-- ==== Sys2Proof/Machine/Spare.lean ====
section
/-!
DEFINITION. Machine/Spare.lean: the inventory of spares (16 R513, R514) and writes of flash partitions (10 R378).
-/

namespace Sys2Proof.Machine

/-- The low mark of a kind of spare: a quarter of its count at manufacture (R513). -/
def lowMark (kind : Nat) : Nat := spareCount kind / 4

/-- The free spares of a kind. -/
def State.spareFree (s : State) (kind : Nat) : Nat := s.rd (R.SPARE_AVAIL_FREE.off (8 * kind))

/-- A kind's free count falls to n: INVENTORY_LOW at its low mark and at 0 (R514). -/
def State.spareFall (s : State) (kind n : Nat) : State :=
  let was := s.spareFree kind
  let s := s.wr (R.SPARE_AVAIL_FREE.off (8 * kind)) n
  if n < was && (n = lowMark kind || n = 0) then s.raise Ev.spareInventoryLow (kind * 0x10000000 + n) else s

/-- A spare of a kind replaces a unit (R514). -/
def State.substitution (s : State) (kind unit : Nat) : State :=
  let s := s.raise Ev.spareSubstituted (kind * 0x10000000 + unit % 0x1000000)
  let s := (s.inc (R.SPARE_AVAIL_INSERVICE.off (8 * kind))).inc (R.SPARE_SUBST_COUNT.off (8 * kind))
  s.spareFall kind (s.spareFree kind - 1)

/-- A spare lane or leg becomes free again (R514). -/
def State.spareReturned (s : State) (kind : Nat) : State :=
  let s := s.wr (R.SPARE_AVAIL_INSERVICE.off (8 * kind)) (s.rd (R.SPARE_AVAIL_INSERVICE.off (8 * kind)) - 1)
  s.inc (R.SPARE_AVAIL_FREE.off (8 * kind))

/-- The kinds that a page's PG_SPARE counts (R513). -/
def spareKinds (page : Nat) : List Nat :=
  match page with
  | 0x0D => [0] | 0x08 => [1, 2] | 0x09 => [3] | 0x0A => [4] | 0x44 => [5] | 0x70 => [6] | _ => []

/-- PG_SPARE of a page (03 "PG_SPARE and PG_ENERGY", R513). -/
def State.pgSpare (s : State) (page : Nat) : Word :=
  let sum (f : Nat → Nat) := (spareKinds page).foldl (fun n k => n + f k) 0
  BitVec.ofNat 32 (min (sum fun k => s.spareFree k) 255 * 0x1000000
    + min (sum fun k => s.rd (R.SPARE_AVAIL_INSERVICE.off (8 * k))) 255 * 0x10000
    + min (sum fun k => s.rd (R.SPARE_SUBST_COUNT.off (8 * k))) 0xFFFF)

/-- Writes a flash partition (R378); `bad` names the blocks whose write fails in turn. Each is retired and replaced by a
spare block; with no spare block free the write fails and the flash is read-only from then on. Answers whether the write
succeeded. -/
def State.flashWrite (s : State) (part : Nat) : List Nat → Bool × State
  | [] => (!s.on R.FLASH_STAT_READONLY, s)
  | b :: bad =>
    if s.on R.FLASH_STAT_READONLY then (false, s)
    else if s.rd R.FLASH_SPARE_FREE = 0 then
      let s := (s.raise Ev.flashWriteFailed part).wr R.FLASH_STAT_READONLY 1
      (false, s.raise Ev.flashReadonly 0)
    else
      let s := (s.wr R.FLASH_SPARE_FREE (s.rd R.FLASH_SPARE_FREE - 1)).inc R.FLASH_SPARE_RETIRED
      ((s.raise Ev.flashBlockRetired part).substitution 4 b).flashWrite part bad

/-- Flash wear management shows its figures; LIFE_WARN once at 80 % and once at 95 % (R378). -/
def State.flashWear (s : State) (life mib : Nat) (busy : Bool) : State :=
  let life := min life 255
  let s := ((s.wr R.FLASH_STAT_LIFE life).wr R.FLASH_WRITTEN_MIB (min mib 0xFFFFFFFF)).wrb R.FLASH_STAT_WEARBUSY busy
  let warn (s : State) (n at' : Nat) : State :=
    if s.memory.lifeWarned < n && at' ≤ life then
      { s with memory := { s.memory with lifeWarned := n } }.raise Ev.flashLifeWarn life
    else s
  warn (warn s 1 80) 2 95

end Sys2Proof.Machine
end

==============================

- _TASK ITEM_
Find and copy every line in the entries above where the string "with" occurs.

- _FINAL ANSWER_
  match page with
spare block; with no spare block free the write fails and the flash is read-only from then on. Answers whether the write
      { s with memory := { s.memory with lifeWarned := n } }.raise Ev.flashLifeWarn life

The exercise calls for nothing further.